Mugabarabona qui est revenu sur ses premières déclarations en les expliquant par les chantages exercés sur lui, vrai ou faux, est resté en prison. Il avait collaboré avec les services de renseignement pour accabler les autres faux putschistes. Qu’il ait agi par intérêt financier ou par menace, Mugabarabona n’est pas plus coupable que ceux qui lui ont donné des instructions. Il est inexplicable de constater que Mugabarabona reste en prison et le commandant Rudadi en liberté. Ce dernier dispose actuellement d’une sécurité et a été muté à l’Etat major de l’Armée.

Si le montage de ce faux putsch est punissable par la loi, cette dernière a brillé par son absence. Le procureur général qui a participé dans le montage du dossier du faux putsch ne peut en aucun cas dans un Etat de droit accuser celui qui a collaboré à son œuvre.

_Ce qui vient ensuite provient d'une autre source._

-- ==== Sys2Proof/Syntax.lean ====
section
/-! DEFINITION. The commands of Lendor: one constructor per row of spec/opcode_table.json, in the table's order, with the
row's operands. A mailbox command carries the take of its slot (`Take`); what it asks for stands in the latched request. -/

namespace Sys2Proof

/-- The commands and events of spec/opcode_table.json. -/
inductive Instr where
  | requestAreaWrite (mb : Mailbox) (slot : Nat) (word : Nat) (v : W32)
  | mbSubmit (mb : Mailbox) (v : W32)
  | mbDoneClear (mb : Mailbox) (v : W32)
  | vectorWrite (mb : Mailbox) (v : W32)
  | endSession (mb : Mailbox) (v : W32)
  | registerWrite (offset : Nat) (width : Nat) (v : W32)
  | tickLoRead (read : HostRead)
  | ctxWinSelWrite (part win : Nat) (v : W32)
  | ctxWinCtlWrite (part win : Nat) (v : W32)
  | parkedResume (mb : Mailbox) (slot : Nat)
  | hello (k : Take)
  | goodbye (k : Take)
  | ping (k : Take)
  | beatStatus (k : Take)
  | peerOffsets (k : Take)
  | partCreate (k : Take)
  | partStage (k : Take)
  | partCommit (k : Take)
  | partDestroy (k : Take)
  | partQuery (k : Take)
  | spanSet (k : Take)
  | drainCompleteFree (part : Nat)
  | ctxCreate (k : Take)
  | ctxDestroy (k : Take)
  | ringBind (k : Take)
  | ringUnbind (k : Take)
  | ctxQuery (k : Take)
  | schedSet (k : Take)
  | schedQuery (k : Take)
  | regSet (k : Take)
  | regQuery (k : Take)
  | cbgSet (k : Take)
  | baseLoad (k : Take)
  | baseSwap (k : Take)
  | seqOpen (k : Take)
  | seqClose (k : Take)
  | kvReserveFill (k : Take)
  | kvReserveDrain (k : Take)
  | kvReserveSetWater (k : Take)
  | seqQuery (k : Take)
  | fenceAlloc (k : Take)
  | fenceFree (k : Take)
  | fenceExport (k : Take)
  | fenceWithdraw (k : Take)
  | fenceImport (k : Take)
  | importRequest (port : Nat) (r : ImportReq)
  | importTimeout (mb : Mailbox) (slot : Nat)
  | wfgRead (k : Take)
  | segSyncLoad (k : Take) (table : HostTable)
  | segSyncEntries (k : Take) (table : HostTable)
  | segSyncUnload (k : Take)
  | segCheck (k : Take) (table : HostTable)
  | tlbInvalidate (k : Take)
  | tlbDrainEnd (mb : Mailbox) (slot : Nat)
  | migrateMode (k : Take)
  | rangeSet (k : Take)
  | maintStart (k : Take)
  | maintQuery (k : Take)
  | cohModeSet (k : Take)
  | pwrBudgetSet (k : Take)
  | pwrStateSet (k : Take)
  | keyDerive (k : Take)
  | keyDestroy (k : Take)
  | lcTransition (k : Take)
  | wipeSlots
  | destroyRoot
  | eraseUser (verified : Bool)
  | burnState
  | dbgCertLoad (k : Take) (v : Unit)
  | dbgCertClear (k : Take)
  | dbgCertRevoke (k : Take)
  | dbgChallenge (k : Take) (nonce : BitVec 256)
  | dbgResponse (k : Take) (v : Unit)
  | dirtyLogBegin (k : Take)
  | dirtyLogFlip (k : Take)
  | dirtyLogStop (k : Take)
  | ctxRevoke (k : Take)
  | revokeDrainEnd (ctx : Nat)
  | partReset (k : Take)
  | partResetConfig (k : Take)
  | partitionResetComplete (part : Nat)
  | dumpStart (k : Take)
  | dumpEnd (bytes : Nat)
  | logRead (k : Take) (dumpBytes : Nat)
  | digestSet (k : Take)
  | traceSet (k : Take)
  | breakSet (k : Take)
  | breakClear (k : Take)
  | breakResume (k : Take)
  | breakQuery (k : Take)
  | boardStatus (k : Take)
  | doorbell (w : WindowWrite)
  | push (offset bytes : Nat) (data : BitVec 512)
  | ringStateFill (ring : Nat)
  | descriptorFetch (ring : Nat) (host : Option (BitVec 512))
  | nop (ring : Nat)
  | work (ring engine : Nat)
  | prefill (ring : Nat)
  | wait (ring : Nat)
  | signal (ring : Nat)
  | workCompletion (engine : Nat) (r : EngineReport)
  | batchCompletion (engine : Nat) (rows : List RowReport) (r : EngineReport)
  | admissionCycle (field : Nat)
  | seqCacheFill (seq : Nat)
  | frameBoundary (env : FrameEnv)
  | floorWindowOpen
  | floorDue
  | floorWindowClose
  | thermalWindowClose (onDie : List Nat)
  | epochBoundary (flashOk : Bool)
  | wfgScanEnd (hostDescs : List (Nat × Nat × BitVec 512))
  | maintenanceSlot (bad : List (Nat × EccEvent))
  | rangeClearingDone (range : Nat)
  | gateRequest (g : GateReq)
  | tagFill (addr : Nat) (ecc : EccEvent)
  | sharedPoisonRewrite (group slot block : Nat) (copyEcc : EccEvent)
  | tile (t : TileReq)
  | tableWalk (field part key page : Nat) (ecc : EccEvent)
  | faultWaitExpiry (part slot : Nat)
  | tierMoveSwap (activity : Nat) (host : List LineData) (bad : List (Nat × EccEvent))
  | baseLoadEnd (group slot : Nat) (bad : List (Nat × EccEvent))
  | fetchShare (m : Msg)
  | fetchOwn (m : Msg)
  | fetchTransient (m : Msg)
  | upgrade (m : Msg)
  | storeThrough (m : Msg)
  | spill (m : Msg)
  | release (m : Msg)
  | atomic (m : Msg)
  | probeShare (m : Msg)
  | probeTake (m : Msg)
  | probeFlush (m : Msg)
  | probeKill (m : Msg)
  | done (m : Msg)
  | doneAck (m : Msg)
  | probeAck (m : Msg)
  | dataGo (m : Msg)
  | bounce (m : Msg)
  | ticket (m : Msg)
  | fill (m : Msg)
  | probeData (m : Msg)
  | spillData (m : Msg)
  | storeData (m : Msg)
  | snoopTimeout (home agent domain : Nat)
  | drainIdle (part : Nat)
  | saveDone (part : Nat)
  | restoreDone (part : Nat) (good : Bool)
  | wake (part : Nat)
  | d3hotEntry
  | d0Return
  | droopTrip (field sensor : Nat)
  | stretchReassign (field : Nat)
  | recoveryHoldEnd (field : Nat)
  | keepRampStep (field : Nat)
  | sensorMask (field sensor : Nat)
  | markerWord (src : BeatSource) (w : BitVec 96) (lag : Nat) (inverted : Bool)
  | beatSourceLoss
  | acquireTimeout
  | freeRunExpiry
  | slewAdjust
  | holdRelease (env : FrameEnv)
  | offsetPass (port : Nat) (x : List Exchange)
  | linkTrained (port : Nat) (r : TrainReport)
  | linkRequest (g : GateReq) (deadline : Nat) (drift : Bool)
  | proxyUpdate (fence : Nat) (value : W64)
  | proxyAbandon (fence : Nat)
  | resetNotice (port node : Nat) (incarnation : W32)
  | linkDown (port : Nat)
  | peerUnreachableExpiry (node : Nat)
  | watchdogFire (engine : Nat) (answers : Bool)
  | replayTimeout (engine : Nat)
  | coreWatchdogExpiry (core : Nat)
  | heartbeatTimeout
  | chipReset (env : StartEnv)
  | powerOn
  | pcieReset
  | digestWindowClose (part probe : Nat)
  | breakpointHit (core bp : Nat) (pc : W32)
  | sdaStuck
  | entdaa (addr : BitVec 7)
  | setdasa
  | mctpControl
  | getPdr
  | getSensorReading (sensor : Nat)
  | getStateSensorReadings (sensor : Nat)
  | setEventReceiver
  | bypass
  | idcode
  | samplePreload
  | mbxAccess (write : Bool) (offset : Nat) (v : W32)
  | extest
  | intest
  | internalScan
  | memAccess (addr : Nat) (write : Bool) (v : W32)
  | powerLoss
  | controlDomainError (unit : Nat) (syndrome : Nat)
  | agentCacheError (agent domain : Nat)
  | snoopFilterError (home line : Nat) (readable : Bool)
  | engineResetDone (engine : Nat)
  | importAnswer (mb : Mailbox) (slot : Nat) (a : ImportAns)
  | linkResponse (port access : Nat) (answer : PeerAnswer)
  | peerDriftAdvertisement (port : Nat) (plumb : PlumbReport) (drift : Bool)
  | tapReset
  | traceLaneOvercurrent (lane code : Nat)
  | traceFifoRoom (packets : Nat)
deriving DecidableEq, Repr

end Sys2Proof
end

Toute collaboration avec les services de renseignement à l’intérieur d’un pays jouit d’une protection d’une manière générale. Si le dossier est embarrassant, ces services préfèrent l’élimination que de recourir à la justice. Or, Mugabarabona a bien compris le jeu quand il s’est adressé aux médias.

Si Mugabarabona est coupable, s’il doit rester en prison, il devrait être rejoint par beaucoup de responsables de la sécurité ainsi que ceux qui ont manipulé l’opinion pour faire croire que les preuves existent.

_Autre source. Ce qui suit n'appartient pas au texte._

-- ==== Sys2Proof/Machine/Unit/Watch.lean ====
section
/-! DEFINITION. The state of dirty-page logging (17_virtual_instances), and of digests, trace and breakpoints (19_observability). -/

namespace Sys2Proof.Machine

/-- A boundary action of dirty logging that waits for its boundary (R509): BEGIN 0, FLIP 1, STOP 2. -/
structure DirtyWait where
  op    : Nat
  frame : Nat
  ref   : SlotRef
deriving DecidableEq, Repr

/-- Dirty-page logging of a partition (R505–R509). `ranges` lists what the area covers: range, base, length and byte offset of
the bitmap; `words` holds the 8-byte words of the current area that have a bit set, by word number. -/
structure DirtyLog where
  active  : Bool
  areaA   : Nat
  areaB   : Nat
  len     : Nat
  hostBase : Nat
  hostLen : Nat
  ranges  : List (Nat × Nat × Nat × Nat)
  hostOff : Nat
  pass    : Nat
  cur     : Nat
  start   : W32
  outside : W32
  words   : Tab Nat
  wait    : Option DirtyWait
deriving DecidableEq, Repr

/-- No logging. -/
def DirtyLog.init : DirtyLog := ⟨false, 0, 0, 0, 0, 0, [], 0, 0, 0, 0, 0, [], none⟩

/-- What a digest probe has summarised in its window (R556–R558); `lo` and `hi` are the least and greatest value times 2^149. -/
structure Digest where
  elements  : Nat
  lo        : Option Int
  hi        : Option Int
  nan       : Nat
  inf       : Nat
  digest    : W64
  lines     : Nat
  partials  : Nat
  straddled : Nat
  scaleMin  : Nat
  scaleMax  : Nat
  scaleNan  : Nat
  scales    : Nat
  unseen    : Nat
deriving DecidableEq, Repr

/-- Nothing summarised. -/
def Digest.zero : Digest := ⟨0, none, none, 0, 0, 0, 0, 0, 0, 0xFF, 0, 0, 0, 0⟩

/-- A digest probe (DIGEST_SET, R555–R558); `n` counts its records, `frames` the boundaries of its window. -/
structure Probe where
  armed    : Bool
  once     : Bool
  format   : Nat
  seg      : Nat
  filter   : Bool
  logSize  : Nat
  ctx      : Nat
  gen      : Byte
  seq      : Nat
  window   : Nat
  start    : Nat
  length   : Nat
  scaleAt  : Nat
  scaleLen : Nat
  out      : Nat
  n        : Nat
  frames   : Nat
  acc      : Digest
deriving DecidableEq, Repr

/-- A probe that is not armed. -/
def Probe.init : Probe := ⟨false, false, 0, 0, false, 0, 0, 0, 0, 0, 0, 0, 0, 0, 0, 0, 0, Digest.zero⟩

/-- A breakpoint (BREAK_SET). -/
structure Bp where
  armed : Bool
  kind  : Nat
  addr  : W32
  mask  : W32
  count : Nat
  hits  : Nat
deriving DecidableEq, Repr

/-- A breakpoint that is not set. -/
def Bp.init : Bp := ⟨false, 0, 0, 0, 0, 0⟩

/-- States of a control core as breakpoints see it (BREAK_SET). -/
inductive CoreSt where
  | idle | draining | held
deriving DecidableEq, Repr

/-- A control core (R34, R562–R564): `frames` counts the boundaries since the hit; `back`: its engines return at the next boundary; `mem`: the words of
its 256 KiB of instruction memory (0 to 65,535) and 256 KiB of data memory (65,536 to 131,071), 0 before a load (DESIGN CHOICE,
notes/assumptions/88.md); `missed`: the frame boundaries in a row at which its main loop did not refresh its watchdog (R545). -/
structure Core where
  st     : CoreSt
  pc     : W32
  hold   : W32
  frames : Nat
  hitBy  : Nat
  bps    : Tab Bp
  back   : Bool
  mem    : Tab W32
  missed : Nat
deriving DecidableEq, Repr

/-- A core that runs. -/
def Core.init : Core := ⟨.idle, 0, 0, 0, 0, [], false, [], 0⟩

/-- The trace port (R565, TRACE_SET): the settings of its kinds, the packets in its FIFO (oldest first), the packet count, and
the packets lost by source and not yet reported. -/
structure Trace where
  port     : Bool
  lanes    : Nat
  instr    : Bool
  stall    : Bool
  cores    : BitVec 9
  counter  : Bool
  period   : Nat
  parts    : BitVec 64
  frames   : Nat
  fifo     : List (BitVec 256)
  pseq     : Nat
  lost     : Tab Nat
deriving DecidableEq, Repr

/-- The reset column of TRACE_SET. -/
def Trace.init : Trace := ⟨false, 0, false, false, 0, false, 1, 0, 0, [], 0, []⟩

/-- A context window of a telemetry page (R553): the pair's shadow and its values in effect, the values that take effect at the
next snapshot, and what the last snapshot shows. -/
structure Win where
  shadow     : Nat
  sel        : Nat
  enable     : Bool
  expect     : Nat
  next       : Option (Nat × Bool × Nat)
  shown      : Nat
  gen        : Byte
  valid      : Bool
  engineNs   : Nat
  admissions : Nat
  bytes      : List Nat
deriving DecidableEq, Repr

/-- A window after reset. -/
def Win.init : Win := ⟨0, 0, false, 0, none, 0, 0, false, 0, 0, []⟩

/-- The telemetry window as the last snapshot left it (R551–R554): `seq`, the boundary's tick, the generations of the partitions
that were not FREE, the counters, and `rights_ok`. -/
structure Snapshot where
  seq    : W32
  tick   : W64
  gens   : List (Nat × Byte)
  pbytes : Tab Nat
  ops    : Tab Nat
  glob   : Tab Nat
  rights : Bool
deriving DecidableEq, Repr

/-- The telemetry window before the first snapshot. -/
def Snapshot.init : Snapshot := ⟨0, 0, [], [], [], [], false⟩

/-- What watches a partition and the chip: dirty logs, probes (key partition × 8 + probe), control cores, the trace port, context
windows (key partition × 8 + window) and the telemetry snapshot. -/
structure Watch where
  dirty : Tab DirtyLog
  probe : Tab Probe
  core  : Tab Core
  trace : Trace
  win   : Tab Win
  snap  : Snapshot
deriving DecidableEq, Repr

/-- Nothing watches. -/
def Watch.init : Watch := ⟨[], [], [], Trace.init, [], Snapshot.init⟩

end Sys2Proof.Machine
end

Le pouvoir a mal géré ce dossier de putsch, classer tous les dossiers y relatifs serait sage

Le coupable n’est pas seulement celui qui a répété ce qu’on lui a dicté. Il l’est moins que celui qui a tout planifié en connaissance de cause. Celui qui avait tout manipulé avait un agenda caché. Ce n’est pas Mugabarabona qui était au courant. Nous avons accusé Radjabu d’avoir été à la base de ce montage. Or, il n’était ni Président de la République, ni ministre, ni fonctionnaire de l’Etat du Burundi. Sa puissance antérieure sans étiquette officielle était une honte pour le pouvoir. Mugabarabona et Ndayishimiye sont les victimes de ce pouvoir détourné. Les maintenir en prison donne l’impression de punir ceux qui ont fait emprisonner les innocents par leurs témoignages. Or, les connaisseurs du Burundi savaient bien qu’il s’agissait d’un montage.

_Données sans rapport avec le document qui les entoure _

/-- Scheduling state of a context in a field. -/
def State.ctxfAt (s : State) (c f : Nat) : CtxField := s.ten.ctxf.get CtxField.init (c * 4 + f)

/-- Changes scheduling state of a context in a field. -/
def State.modCtxf (s : State) (c f : Nat) (g : CtxField → CtxField) : State :=
  { s with ten := { s.ten with ctxf := s.ten.ctxf.upd CtxField.init (c * 4 + f) g } }

/-- A ring. -/
def State.ringAt (s : State) (r : Nat) : Ring := s.ten.ring.get Ring.init r

/-- Changes a ring. -/
def State.modRing (s : State) (r : Nat) (f : Ring → Ring) : State :=
  { s with ten := { s.ten with ring := s.ten.ring.upd Ring.init r f } }

/-- A sequence slot. -/
def State.seqAt (s : State) (q : Nat) : Seq := s.ten.seq.get Seq.init q

/-- Changes a sequence slot. -/
def State.modSeq (s : State) (q : Nat) (f : Seq → Seq) : State :=
  { s with ten := { s.ten with seq := s.ten.seq.upd Seq.init q f } }

/-- A context's reserve lists. -/
def State.reserveAt (s : State) (c : Nat) : Reserve := s.ten.reserve.get Reserve.init c

/-- Changes a context's reserve lists. -/
def State.modReserve (s : State) (c : Nat) (f : Reserve → Reserve) : State :=
  { s with ten := { s.ten with reserve := s.ten.reserve.upd Reserve.init c f } }

/-- A co-batch group. -/
def State.groupAt (s : State) (g : Nat) : Group := s.ten.group.get Group.init g

/-- Changes a co-batch group. -/
def State.modGroup (s : State) (g : Nat) (f : Group → Group) : State :=
  { s with ten := { s.ten with group := s.ten.group.upd Group.init g f } }

/-- An engine. -/
def State.engAt (s : State) (e : Nat) : Engine := s.eng.get Engine.init e

/-- Changes an engine. -/
def State.modEng (s : State) (e : Nat) (f : Engine → Engine) : State := { s with eng := s.eng.upd Engine.init e f }

/-- A fence. -/
def State.fenceAt (s : State) (f : Nat) : Fence := s.fen.fence.get Fence.init f

/-- Changes a fence. -/
def State.modFence (s : State) (f : Nat) (g : Fence → Fence) : State :=
  { s with fen := { s.fen with fence := s.fen.fence.upd Fence.init f g } }

/-- A segment by its key. -/
def State.segAt (s : State) (k : Nat) : Seg := s.xl.seg.get Seg.init k

/-- Changes a segment. -/
def State.modSeg (s : State) (k : Nat) (f : Seg → Seg) : State :=
  { s with xl := { s.xl with seg := s.xl.seg.upd Seg.init k f } }

/-- A partition's migration settings. -/
def State.migrateAt (s : State) (p : Nat) : Migrate := s.xl.migrate.get Migrate.init p

/-- Changes a partition's migration settings. -/
def State.modMigrate (s : State) (p : Nat) (f : Migrate → Migrate) : State :=
  { s with xl := { s.xl with migrate := s.xl.migrate.upd Migrate.init p f } }

/-- A protected range. -/
def State.rangeAt (s : State) (r : Nat) : Range := s.mem.range.get Range.init r

/-- Changes a protected range. -/
def State.modRange (s : State) (r : Nat) (f : Range → Range) : State :=
  { s with mem := { s.mem with range := s.mem.range.upd Range.init r f } }

/-- The line with a number (local address ÷ 128). -/
def State.lineAt (s : State) (l : Nat) : Line := s.mem.line.get Line.init l

/-- Writes a line. -/
def State.putLine (s : State) (l : Nat) (v : Line) : State :=
  { s with mem := { s.mem with line := s.mem.line.put Line.init l v } }

/-- Changes the maintenance activity with a number. -/
def State.modAct (s : State) (id : Nat) (f : Activity → Activity) : State :=
  { s with mem := { s.mem with acts := s.mem.acts.map fun a => if a.id = id then f a else a } }

/-- The maintenance activity with a number. -/
def State.actAt (s : State) (id : Nat) : Option Activity := s.mem.acts.find? fun a => a.id == id

/-- Power state of a partition. -/
def State.powAt (s : State) (p : Nat) : PowPart := s.pwr.part.get PowPart.init p

/-- Changes the power state of a partition. -/
def State.modPow (s : State) (p : Nat) (f : PowPart → PowPart) : State :=
  { s with pwr := { s.pwr with part := s.pwr.part.upd PowPart.init p f } }

/-- Counts in a counter of the global page (R554): number 8f + i for the i-th counter of field f, 32 + 2p and 33 + 2p for port
p, 68 doorbells, 69 bad doorbells, 70 digest records lost, 71 trace packets dropped. -/
def State.countGlob (s : State) (i n : Nat) : State :=
  { s with obs := { s.obs with glob := s.obs.glob.upd 0 i fun x => (x + n) % 2 ^ 64 } }

/-- The key of a memory bucket (R212). -/
def bucketKey (p f tier cls : Nat) : Nat := ((p * 4 + f) * 2 + tier) * 8 + cls

/-- Changes the lane and maintenance values of a partition in a field. -/
def State.modRegField (s : State) (p f : Nat) (g : RegField → RegField) : State :=
  { s with reg := { s.reg with field := s.reg.field.upd RegField.init (p * 4 + f) g } }

/-- Changes the values of a class of a partition in a field. -/
def State.modRegClass (s : State) (p f k : Nat) (g : RegClass → RegClass) : State :=
  { s with reg := { s.reg with cls := s.reg.cls.upd RegClass.init ((p * 4 + f) * 8 + k) g } }

/-- The values of a class of a partition in a field. -/
def State.regClassAt (s : State) (p f k : Nat) : RegClass := s.reg.cls.get RegClass.init ((p * 4 + f) * 8 + k)

/-- A control core (R562). -/
def State.coreAt (s : State) (c : Nat) : Core := s.watch.core.get Core.init c

/-- Changes a control core. -/
def State.modCore (s : State) (c : Nat) (f : Core → Core) : State :=
  { s with watch := { s.watch with core := s.watch.core.upd Core.init c f } }

/-- A breakpoint has stopped a core (R563): its duties wait (R564). -/
def State.coreStopped (s : State) (c : Nat) : Bool := (s.coreAt c).st != .idle

/-- The engines of a core's scope (R563). -/
def coreScope (c e : Nat) : Bool := if 1 ≤ c ∧ c ≤ 4 then e / 32 == c - 1 else decide (c < 8)

/-- A breakpoint holds an engine out of service, or it has still to return (R563). -/
def State.scopeHeld (s : State) (e : Nat) : Bool :=
  s.watch.core.any fun x => (x.2.st != .idle || x.2.back) && coreScope x.1 e

/-- Hawk's service pass is counted while no breakpoint has stopped Hawk (R59, R564). -/
def State.hawkCount (s : State) : State :=
  if s.coreStopped 0 then s else { s with beat := { s.beat with heartbeat := s.beat.heartbeat + 1, hawkPass := s.beat.tick } }

/-- What the watchdogs of the control cores count at a frame boundary (R545): a boundary whose service pass has not come found MB_HEARTBEAT where it
stood, and a core whose main loop did not refresh its watchdog missed one. A core that a breakpoint has stopped counts nothing, and the heartbeat's watch
is suspended while any is (R564). -/
def State.watchCores (s : State) : State :=
  let (n, t) := s.draw
  let stopped := (List.range 9).any fun c => s.coreStopped c
  { t with
    beat := { t.beat with hbMissed := if stopped then t.beat.hbMissed else if t.beat.due.contains 9 then t.beat.hbMissed + 1 else 0 }
    watch := { t.watch with core := (List.range 9).foldl (fun (l : Tab Core) c => l.upd Core.init c fun x =>
      if x.st = .idle then { x with missed := if (Config.coreRefresh n).getLsbD c then 0 else x.missed + 1 } else x) t.watch.core } }

/-- The floor window or the thermal window of the boundary (orders 5 and 6 of R89) is still to be carried out; a power core that a breakpoint has
stopped holds nothing up (R564). -/
def State.epochWaits (s : State) : Bool :=
  s.beat.due.contains 5 || s.beat.due.contains 50 || (s.beat.due.contains 6 && !s.coreStopped 5)

/-- Order 9 of R89: the service pass of a boundary (9 in `due`) is counted once its orders 5 to 8 are through. -/
def State.servicePass (s : State) : State :=
  if s.beat.due.contains 9 && s.beat.due.all fun x => x == 9 || x == 51 || (x == 6 && s.coreStopped 5) then
    ({ s with beat := { s.beat with due := s.beat.due.filter fun x => x != 9 } } : State).hawkCount
  else s

/-- The next number of the chip-wide order of events. -/
def State.tickOrder (s : State) : State := { s with ten := { s.ten with order := s.ten.order + 1 } }

/-! ### Time -/

/-- The frame number of the counter (R87). -/
def State.frame (s : State) : Nat := s.beat.tick.toNat / 8192

/-- Frame bits [44:13] (R87). -/
def frameBits (frame : Nat) : W32 := BitVec.ofNat 32 frame

/-- The `done_frame` of a response or completion written now (R66, R152). -/
def State.nowFrame (s : State) : W32 := frameBits s.frame

/-- The epoch number of the counter (R87). -/
def State.epoch (s : State) : Nat := s.beat.tick.toNat / 8388608

/-! ### Numbers and their holders (R96, R101) -/

/-- The field of an engine (R28). -/
def engField (e : Nat) : Nat := e / 32

/-- The engines that a partition holds in a field. -/
def PartRec.engIn (r : PartRec) (f : Nat) : List Nat := (bitsOf r.engines).filter fun e => engField e == f

/-- A partition holds a context: its block is held and it is not context 0 (R97). -/
def PartRec.hasCtx (r : PartRec) (c : Nat) : Bool := c != 0 && r.ctxBlocks.getLsbD (c / 256)

/-- A partition holds a sequence. -/
def PartRec.hasSeq (r : PartRec) (q : Nat) : Bool := r.seqBlocks.getLsbD (q / 512)

/-- A partition holds a fence. -/
def PartRec.hasFence (r : PartRec) (f : Nat) : Bool := r.fenBlocks.getLsbD (f / 64)

/-- A partition holds a ring. -/
def PartRec.hasRing (r : PartRec) (n : Nat) : Bool := decide (r.ringBase ≤ n / 512) && decide (n / 512 < r.ringBase + r.ringPages)

/-- A partition holds an MSI-X vector. -/
def PartRec.hasVector (r : PartRec) (v : Nat) : Bool := decide (r.vecBase ≤ v) && decide (v < r.vecBase + r.vecCount)

/-- The partition numbers. -/
def parts : List Nat := List.range 64

/-- The partition whose record meets a condition; a FREE partition holds nothing. -/
def State.holder (s : State) (f : PartRec → Bool) : Option Nat :=
  parts.find? fun p => (s.partAt p).st != .free && f (s.partAt p).record

/-- The partition that holds a context. -/
def State.ctxPart (s : State) (c : Nat) : Option Nat := s.holder fun r => r.hasCtx c

/-- The partition that holds an engine. -/
def State.engPart (s : State) (e : Nat) : Option Nat := s.holder fun r => r.engines.getLsbD e

/-- The partition that holds a ring. -/
def State.ringPart (s : State) (r : Nat) : Option Nat := s.holder fun x => x.hasRing r

/-- The partition that holds a fence. -/
def State.fencePart (s : State) (f : Nat) : Option Nat := s.holder fun r => r.hasFence f

/-- The contexts of a partition that have state, with their slots. -/
def State.ctxsOf (s : State) (p : Nat) : List (Nat × Ctx) := s.ten.ctx.filter fun e => (s.partAt p).record.hasCtx e.1

/-- The sequences of a partition that have state. -/
def State.seqsOf (s : State) (p : Nat) : List (Nat × Seq) := s.ten.seq.filter fun e => (s.partAt p).record.hasSeq e.1

/-- The rings of a partition that have state. -/
def State.ringsOf (s : State) (p : Nat) : List (Nat × Ring) := s.ten.ring.filter fun e => (s.partAt p).record.hasRing e.1

/-- The fences of a partition that have state. -/
def State.fencesOf (s : State) (p : Nat) : List (Nat × Fence) := s.fen.fence.filter fun e => (s.partAt p).record.hasFence e.1

/-- The groups that a partition owns (R231). -/
def State.groupsOf (s : State) (p : Nat) : List (Nat × Group) := s.ten.group.filter fun e => e.2.owner == some p

/-- The ranges that a partition owns. -/
def State.rangesOf (s : State) (p : Nat) : List (Nat × Range) :=
  s.mem.range.filter fun e => e.2.st == .owned && e.2.owner == p

/-- The lowest number of a block mask that meets a condition: blocks of `size` numbers. -/
def lowestIn {w : Nat} (m : BitVec w) (size : Nat) (ok : Nat → Bool) : Option Nat :=
  firstSome (fun b => ((List.range size).find? fun i => ok (b * size + i)).map fun i => b * size + i) (bitsOf m)

/-- The chip's own node (R43, R592). -/
def State.ownNode (s : State) : Nat := s.net.own

/-- A node is the chip's own or lies in a partition's span list (R124). -/
def State.nodeAllowed (s : State) (p n : Nat) : Bool := n == s.ownNode || (s.partAt p).nodes.getLsbD n

/-! ### Messages and records -/

/-- Sends an MSI-X message; in LOW it is held, one message per vector (R431). -/
def State.msix (s : State) (v : Nat) : State :=
  { s with out := if s.out.low then
      (if s.out.held.contains v then s.out else { s.out with held := s.out.held ++ [v] })
    else { s.out with msix := s.out.msix ++ [v] } }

Si le pouvoir veut connaître la vérité, il devrait désigner une commission neutre composée par la société civile et les enquêteurs de la police pour déterminer concrètement qui a fait quoi. Le rapport permettrait de tirer des leçons et de punir les vrais commanditaires. Mugabarabona et Ndayishimiye devraient être en liberté et se soumettre à des interrogatoires de cette commission. Les mettre en liberté serait un signe de sagesse et de compréhension. Le ridicule ne tue pas. Se tromper est humain.